Billboard Magazine – Fire On The Floor exclusive!
Check out the interview with Beth and a review of Fire On The Floor in Billboard Magazine Exclusive.
After the arduous creation of her 2015 album Better Than Home, including the death of co-producer Michael Stevens due to complications from cancer, Beth Hart was ready to have some fun — or at least a better time. And the sooner the better.
As such, Hart’s upcoming album Fire On The Floor –– due out Feb. 5 and premiering in full exclusively below — was written and recorded even before its predecessor was mixed. Still reeling from the Better Than Home sessions, Hart felt the best therapy would be working on more music, and she approached her label, Provogue/Mascot, with proposal to return to the studio.

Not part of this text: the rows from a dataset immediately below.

-- ==== Sys2Proof/Laws/State.lean ====
section
/-! SUPPORT. What each named update leaves in each field of the state: one lemma per field, true by
`rfl`, so that no later proof unfolds an update. -/

namespace Sys2Proof.Machine

variable (s : State)


@[simp] theorem complete_cfg (op : BitVec 8) (c : ResultCode) : (s.complete op c).cfg = s.cfg := rfl
@[simp] theorem complete_phase (op : BitVec 8) (c : ResultCode) :
    (s.complete op c).phase = .idle := rfl
@[simp] theorem complete_status_done (op : BitVec 8) (c : ResultCode) :
    (s.complete op c).status.done = true := rfl
@[simp] theorem complete_status_ovr (op : BitVec 8) (c : ResultCode) :
    (s.complete op c).status.ovr = s.status.ovr := rfl
@[simp] theorem complete_status_dirty (op : BitVec 8) (c : ResultCode) :
    (s.complete op c).status.dirty = s.status.dirty := rfl
@[simp] theorem complete_status_engaged (op : BitVec 8) (c : ResultCode) :
    (s.complete op c).status.engaged = s.status.engaged := rfl
@[simp] theorem complete_status_lenv (op : BitVec 8) (c : ResultCode) :
    (s.complete op c).status.lenv = s.status.lenv := rfl
@[simp] theorem complete_status_code (op : BitVec 8) (c : ResultCode) :
    (s.complete op c).status.code = c := rfl
@[simp] theorem complete_status_lastop (op : BitVec 8) (c : ResultCode) :
    (s.complete op c).status.lastop = op := rfl
@[simp] theorem complete_frame (op : BitVec 8) (c : ResultCode) :
    (s.complete op c).frame = s.frame := rfl
@[simp] theorem complete_irqen (op : BitVec 8) (c : ResultCode) :
    (s.complete op c).irqen = s.irqen := rfl
@[simp] theorem complete_thermal (op : BitVec 8) (c : ResultCode) :
    (s.complete op c).thermal = s.thermal := rfl
@[simp] theorem complete_counters (op : BitVec 8) (c : ResultCode) :
    (s.complete op c).counters = s.counters := rfl
@[simp] theorem complete_fb (op : BitVec 8) (c : ResultCode) : (s.complete op c).fb = s.fb := rfl
@[simp] theorem complete_pb (op : BitVec 8) (c : ResultCode) : (s.complete op c).pb = s.pb := rfl
@[simp] theorem complete_inputs (op : BitVec 8) (c : ResultCode) :
    (s.complete op c).inputs = s.inputs := rfl
@[simp] theorem complete_rdata (op : BitVec 8) (c : ResultCode) :
    (s.complete op c).rdata = s.rdata := rfl
@[simp] theorem complete_freeReads (op : BitVec 8) (c : ResultCode) :
    (s.complete op c).freeReads = s.freeReads := rfl

@[simp] theorem acknowledge_cfg (w : Word) : (s.acknowledge w).cfg = s.cfg := rfl
@[simp] theorem acknowledge_phase (w : Word) : (s.acknowledge w).phase = s.phase := rfl
@[simp] theorem acknowledge_status_done (w : Word) :
    (s.acknowledge w).status.done = (s.status.done && !w.getLsbD 1) := rfl
@[simp] theorem acknowledge_status_ovr (w : Word) :
    (s.acknowledge w).status.ovr = (s.status.ovr && !w.getLsbD 3) := rfl
@[simp] theorem acknowledge_status_dirty (w : Word) :
    (s.acknowledge w).status.dirty = (s.status.dirty && !w.getLsbD 4) := rfl
@[simp] theorem acknowledge_status_engaged (w : Word) :
    (s.acknowledge w).status.engaged = s.status.engaged := rfl
@[simp] theorem acknowledge_status_lenv (w : Word) :
    (s.acknowledge w).status.lenv = s.status.lenv := rfl
@[simp] theorem acknowledge_status_code (w : Word) :
    (s.acknowledge w).status.code = s.status.code := rfl
@[simp] theorem acknowledge_status_lastop (w : Word) :
    (s.acknowledge w).status.lastop = s.status.lastop := rfl
@[simp] theorem acknowledge_frame (w : Word) : (s.acknowledge w).frame = s.frame := rfl
@[simp] theorem acknowledge_irqen (w : Word) : (s.acknowledge w).irqen = s.irqen := rfl
@[simp] theorem acknowledge_thermal (w : Word) : (s.acknowledge w).thermal = s.thermal := rfl
@[simp] theorem acknowledge_counters (w : Word) : (s.acknowledge w).counters = s.counters := rfl
@[simp] theorem acknowledge_fb (w : Word) : (s.acknowledge w).fb = s.fb := rfl
@[simp] theorem acknowledge_pb (w : Word) : (s.acknowledge w).pb = s.pb := rfl
@[simp] theorem acknowledge_inputs (w : Word) : (s.acknowledge w).inputs = s.inputs := rfl
@[simp] theorem acknowledge_rdata (w : Word) : (s.acknowledge w).rdata = s.rdata := rfl
@[simp] theorem acknowledge_freeReads (w : Word) : (s.acknowledge w).freeReads = s.freeReads := rfl

@[simp] theorem setOvr_cfg : (s.setOvr).cfg = s.cfg := rfl
@[simp] theorem setOvr_phase : (s.setOvr).phase = s.phase := rfl
@[simp] theorem setOvr_status_done : (s.setOvr).status.done = s.status.done := rfl
@[simp] theorem setOvr_status_ovr : (s.setOvr).status.ovr = true := rfl
@[simp] theorem setOvr_status_dirty : (s.setOvr).status.dirty = s.status.dirty := rfl
@[simp] theorem setOvr_status_engaged : (s.setOvr).status.engaged = s.status.engaged := rfl
@[simp] theorem setOvr_status_lenv : (s.setOvr).status.lenv = s.status.lenv := rfl
@[simp] theorem setOvr_status_code : (s.setOvr).status.code = s.status.code := rfl
@[simp] theorem setOvr_status_lastop : (s.setOvr).status.lastop = s.status.lastop := rfl
@[simp] theorem setOvr_frame : (s.setOvr).frame = s.frame := rfl
@[simp] theorem setOvr_irqen : (s.setOvr).irqen = s.irqen := rfl
@[simp] theorem setOvr_thermal : (s.setOvr).thermal = s.thermal := rfl
@[simp] theorem setOvr_counters : (s.setOvr).counters = s.counters := rfl
@[simp] theorem setOvr_fb : (s.setOvr).fb = s.fb := rfl
@[simp] theorem setOvr_pb : (s.setOvr).pb = s.pb := rfl
@[simp] theorem setOvr_inputs : (s.setOvr).inputs = s.inputs := rfl
@[simp] theorem setOvr_rdata : (s.setOvr).rdata = s.rdata := rfl
@[simp] theorem setOvr_freeReads : (s.setOvr).freeReads = s.freeReads := rfl

@[simp] theorem clearLenv_cfg : (s.clearLenv).cfg = s.cfg := rfl
@[simp] theorem clearLenv_phase : (s.clearLenv).phase = s.phase := rfl
@[simp] theorem clearLenv_status_done : (s.clearLenv).status.done = s.status.done := rfl
@[simp] theorem clearLenv_status_ovr : (s.clearLenv).status.ovr = s.status.ovr := rfl
@[simp] theorem clearLenv_status_dirty : (s.clearLenv).status.dirty = s.status.dirty := rfl
@[simp] theorem clearLenv_status_engaged : (s.clearLenv).status.engaged = s.status.engaged := rfl
@[simp] theorem clearLenv_status_lenv : (s.clearLenv).status.lenv = false := rfl
@[simp] theorem clearLenv_status_code : (s.clearLenv).status.code = s.status.code := rfl
@[simp] theorem clearLenv_status_lastop : (s.clearLenv).status.lastop = s.status.lastop := rfl
@[simp] theorem clearLenv_frame : (s.clearLenv).frame = s.frame := rfl
@[simp] theorem clearLenv_irqen : (s.clearLenv).irqen = s.irqen := rfl
@[simp] theorem clearLenv_thermal : (s.clearLenv).thermal = s.thermal := rfl
@[simp] theorem clearLenv_counters : (s.clearLenv).counters = s.counters := rfl
@[simp] theorem clearLenv_fb : (s.clearLenv).fb = s.fb := rfl
@[simp] theorem clearLenv_pb : (s.clearLenv).pb = s.pb := rfl
@[simp] theorem clearLenv_inputs : (s.clearLenv).inputs = s.inputs := rfl
@[simp] theorem clearLenv_rdata : (s.clearLenv).rdata = s.rdata := rfl
@[simp] theorem clearLenv_freeReads : (s.clearLenv).freeReads = s.freeReads := rfl

@[simp] theorem setLenOk_cfg (segs tot : Nat) : (s.setLenOk segs tot).cfg = s.cfg := rfl
@[simp] theorem setLenOk_phase (segs tot : Nat) : (s.setLenOk segs tot).phase = s.phase := rfl
@[simp] theorem setLenOk_status_done (segs tot : Nat) :
    (s.setLenOk segs tot).status.done = s.status.done := rfl
@[simp] theorem setLenOk_status_ovr (segs tot : Nat) :
    (s.setLenOk segs tot).status.ovr = s.status.ovr := rfl
@[simp] theorem setLenOk_status_dirty (segs tot : Nat) :
    (s.setLenOk segs tot).status.dirty = s.status.dirty := rfl
@[simp] theorem setLenOk_status_engaged (segs tot : Nat) :
    (s.setLenOk segs tot).status.engaged = s.status.engaged := rfl
@[simp] theorem setLenOk_status_lenv (segs tot : Nat) :
    (s.setLenOk segs tot).status.lenv = true := rfl
@[simp] theorem setLenOk_status_code (segs tot : Nat) :
    (s.setLenOk segs tot).status.code = s.status.code := rfl
@[simp] theorem setLenOk_status_lastop (segs tot : Nat) :
    (s.setLenOk segs tot).status.lastop = s.status.lastop := rfl
@[simp] theorem setLenOk_frame_version (segs tot : Nat) :
    (s.setLenOk segs tot).frame.version = s.frame.version := rfl
@[simp] theorem setLenOk_frame_mode (segs tot : Nat) :
    (s.setLenOk segs tot).frame.mode = s.frame.mode := rfl
@[simp] theorem setLenOk_frame_modeparm (segs tot : Nat) :
    (s.setLenOk segs tot).frame.modeparm = s.frame.modeparm := rfl
@[simp] theorem setLenOk_frame_len (segs tot : Nat) :
    (s.setLenOk segs tot).frame.len = s.frame.len := rfl
@[simp] theorem setLenOk_frame_framing (segs tot : Nat) :
    (s.setLenOk segs tot).frame.framing = s.frame.framing := rfl
@[simp] theorem setLenOk_frame_rxlen (segs tot : Nat) :
    (s.setLenOk segs tot).frame.rxlen = s.frame.rxlen := rfl
@[simp] theorem setLenOk_frame_totlen (segs tot : Nat) :
    (s.setLenOk segs tot).frame.totlen = BitVec.ofNat 11 tot := rfl
@[simp] theorem setLenOk_frame_segcnt (segs tot : Nat) :
    (s.setLenOk segs tot).frame.segcnt = BitVec.ofNat 11 segs := rfl
@[simp] theorem setLenOk_frame_maxpl (segs tot : Nat) :
    (s.setLenOk segs tot).frame.maxpl = s.frame.maxpl := rfl
@[simp] theorem setLenOk_irqen (segs tot : Nat) : (s.setLenOk segs tot).irqen = s.irqen := rfl
@[simp] theorem setLenOk_thermal (segs tot : Nat) : (s.setLenOk segs tot).thermal = s.thermal := rfl
@[simp] theorem setLenOk_counters (segs tot : Nat) :
    (s.setLenOk segs tot).counters = s.counters := rfl
@[simp] theorem setLenOk_fb (segs tot : Nat) : (s.setLenOk segs tot).fb = s.fb := rfl
@[simp] theorem setLenOk_pb (segs tot : Nat) : (s.setLenOk segs tot).pb = s.pb := rfl
@[simp] theorem setLenOk_inputs (segs tot : Nat) : (s.setLenOk segs tot).inputs = s.inputs := rfl
@[simp] theorem setLenOk_rdata (segs tot : Nat) : (s.setLenOk segs tot).rdata = s.rdata := rfl
@[simp] theorem setLenOk_freeReads (segs tot : Nat) :
    (s.setLenOk segs tot).freeReads = s.freeReads := rfl

@[simp] theorem setLenErr_cfg : (s.setLenErr).cfg = s.cfg := rfl
@[simp] theorem setLenErr_phase : (s.setLenErr).phase = s.phase := rfl
@[simp] theorem setLenErr_status_done : (s.setLenErr).status.done = s.status.done := rfl
@[simp] theorem setLenErr_status_ovr : (s.setLenErr).status.ovr = s.status.ovr := rfl
@[simp] theorem setLenErr_status_dirty : (s.setLenErr).status.dirty = s.status.dirty := rfl
@[simp] theorem setLenErr_status_engaged : (s.setLenErr).status.engaged = s.status.engaged := rfl
@[simp] theorem setLenErr_status_lenv : (s.setLenErr).status.lenv = false := rfl
@[simp] theorem setLenErr_status_code : (s.setLenErr).status.code = s.status.code := rfl
@[simp] theorem setLenErr_status_lastop : (s.setLenErr).status.lastop = s.status.lastop := rfl
@[simp] theorem setLenErr_frame_version : (s.setLenErr).frame.version = s.frame.version := rfl
@[simp] theorem setLenErr_frame_mode : (s.setLenErr).frame.mode = s.frame.mode := rfl
@[simp] theorem setLenErr_frame_modeparm : (s.setLenErr).frame.modeparm = s.frame.modeparm := rfl
@[simp] theorem setLenErr_frame_len : (s.setLenErr).frame.len = s.frame.len := rfl
@[simp] theorem setLenErr_frame_framing : (s.setLenErr).frame.framing = s.frame.framing := rfl
@[simp] theorem setLenErr_frame_rxlen : (s.setLenErr).frame.rxlen = s.frame.rxlen := rfl
@[simp] theorem setLenErr_frame_totlen : (s.setLenErr).frame.totlen = 0 := rfl
@[simp] theorem setLenErr_frame_segcnt : (s.setLenErr).frame.segcnt = 0 := rfl
@[simp] theorem setLenErr_frame_maxpl : (s.setLenErr).frame.maxpl = s.frame.maxpl := rfl
@[simp] theorem setLenErr_irqen : (s.setLenErr).irqen = s.irqen := rfl
@[simp] theorem setLenErr_thermal : (s.setLenErr).thermal = s.thermal := rfl
@[simp] theorem setLenErr_counters : (s.setLenErr).counters = s.counters := rfl
@[simp] theorem setLenErr_fb : (s.setLenErr).fb = s.fb := rfl
@[simp] theorem setLenErr_pb : (s.setLenErr).pb = s.pb := rfl
@[simp] theorem setLenErr_inputs : (s.setLenErr).inputs = s.inputs := rfl
@[simp] theorem setLenErr_rdata : (s.setLenErr).rdata = s.rdata := rfl
@[simp] theorem setLenErr_freeReads : (s.setLenErr).freeReads = s.freeReads := rfl

@[simp] theorem setCounter_cfg (k : CntKind) (rx : Nat) (v : Word) :
    (s.setCounter k rx v).cfg = s.cfg := rfl
@[simp] theorem setCounter_phase (k : CntKind) (rx : Nat) (v : Word) :
    (s.setCounter k rx v).phase = s.phase := rfl
@[simp] theorem setCounter_status (k : CntKind) (rx : Nat) (v : Word) :
    (s.setCounter k rx v).status = s.status := rfl
@[simp] theorem setCounter_frame (k : CntKind) (rx : Nat) (v : Word) :
    (s.setCounter k rx v).frame = s.frame := rfl
@[simp] theorem setCounter_irqen (k : CntKind) (rx : Nat) (v : Word) :
    (s.setCounter k rx v).irqen = s.irqen := rfl
@[simp] theorem setCounter_thermal (k : CntKind) (rx : Nat) (v : Word) :
    (s.setCounter k rx v).thermal = s.thermal := rfl
@[simp] theorem setCounter_counters (k : CntKind) (rx : Nat) (v : Word) :
    (s.setCounter k rx v).counters = s.counters.set rx (RxCounters.put (s.rxCounters rx) k v) := rfl
@[simp] theorem setCounter_fb (k : CntKind) (rx : Nat) (v : Word) :
    (s.setCounter k rx v).fb = s.fb := rfl
@[simp] theorem setCounter_pb (k : CntKind) (rx : Nat) (v : Word) :
    (s.setCounter k rx v).pb = s.pb := rfl
@[simp] theorem setCounter_inputs (k : CntKind) (rx : Nat) (v : Word) :
    (s.setCounter k rx v).inputs = s.inputs := rfl
@[simp] theorem setCounter_rdata (k : CntKind) (rx : Nat) (v : Word) :
    (s.setCounter k rx v).rdata = s.rdata := rfl
@[simp] theorem setCounter_freeReads (k : CntKind) (rx : Nat) (v : Word) :
    (s.setCounter k rx v).freeReads = s.freeReads := rfl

“I assumed, of course, they’d say no,” Hart tells Billboard. “But Ed (van Zijl, Mascot CEO) is a really compassionate guy. He said, ‘Are you disappointed with Better Than Home? I don’t understand.’ And I was like, ‘I fell off a horse. If I don’t get back on I won’t get on again.’ And he got it and gave me the money to make (Fire On The Floor).”
There’s plenty of weight in Fire On The Floor‘s 12 tracks, but the making of the album was as light as Better Than Home was heavy. Hart worked with producer Oliver Leiber, who hosted sessions at his home studio in Toluca Lake, Calif., and brought in ace players such as Waddy Wachtel and Dean Parks on guitar, Ivan Neville and Jim Cox on keyboards and Rick Marotta on drums. “I really needed that experience of getting together with a group of people that are older and have been around a long time and know how to just enjoy themselves and be grateful to be alive, be grateful to make some music,” Hart says. “I really needed to be around that energy. I needed to not take it too seriously this time. We laid down 16 songs in three days. It was super easy.”
Kicking off with the jazzy lope of “Jazzman,” Fire On The Floor is broad and diverse, rolling from the soulful grooves of “Love Gangster” to the torchy R&B of “Good Day To Cry” and “Picture In a Frame,” the gritty blues of “Love Is A Lie” and “Coca Cola,” and the crunchy rock of “Fat Man,” which Hart co-wrote with Glenn Burtnick. “I’ve always written all over the place,” Hart notes. “I’ve got a lot of different artists I love from a lot of different genres, so as a writer of course I’m going to write in different areas like that.” And, she adds, Leiber was particularly supportive of that variety.
“What’s so fabulous about Oliver is he didn’t try to make me into anything I’m not,” she says. “My whole early career I would hear over and over, like a broken record from the label I was with and the producers they’d get me with, was ‘You have to be cohesive!’ I bought it at first, but…What the fuck does that mean? I’m not a bottle of Comet. This is music for God’s sake. That’s like telling someone that when you wear an outfit that every single part of the outfit has to be the same color. There was none of that with Oliver; He just said, ‘Love this song, don’t love this song, love that song…'”
Hart and her band will be part of the Keeping The Blues Alive At Sea cruise departing Feb. 6 from Tampa, then begin touring on Feb. 11 in Atlanta, with North American, Australian and European dates booked as well as an eight-date swing during March with the Experience Hendrix tour. She has the next album in the can already, too — a third set with guitarist Joe Bonamassa, the duo’s first since 2013’s Seesaw. It may be a minute before she follows up Fire On The Floor, however.
“I’ve written some songs this year, but I’m kind of taking a break,” she says. “There’s been a lot of work the past few years, so I’m gonna take my time on the next record and breathe a little bit. It’ll be interesting to see what comes next.”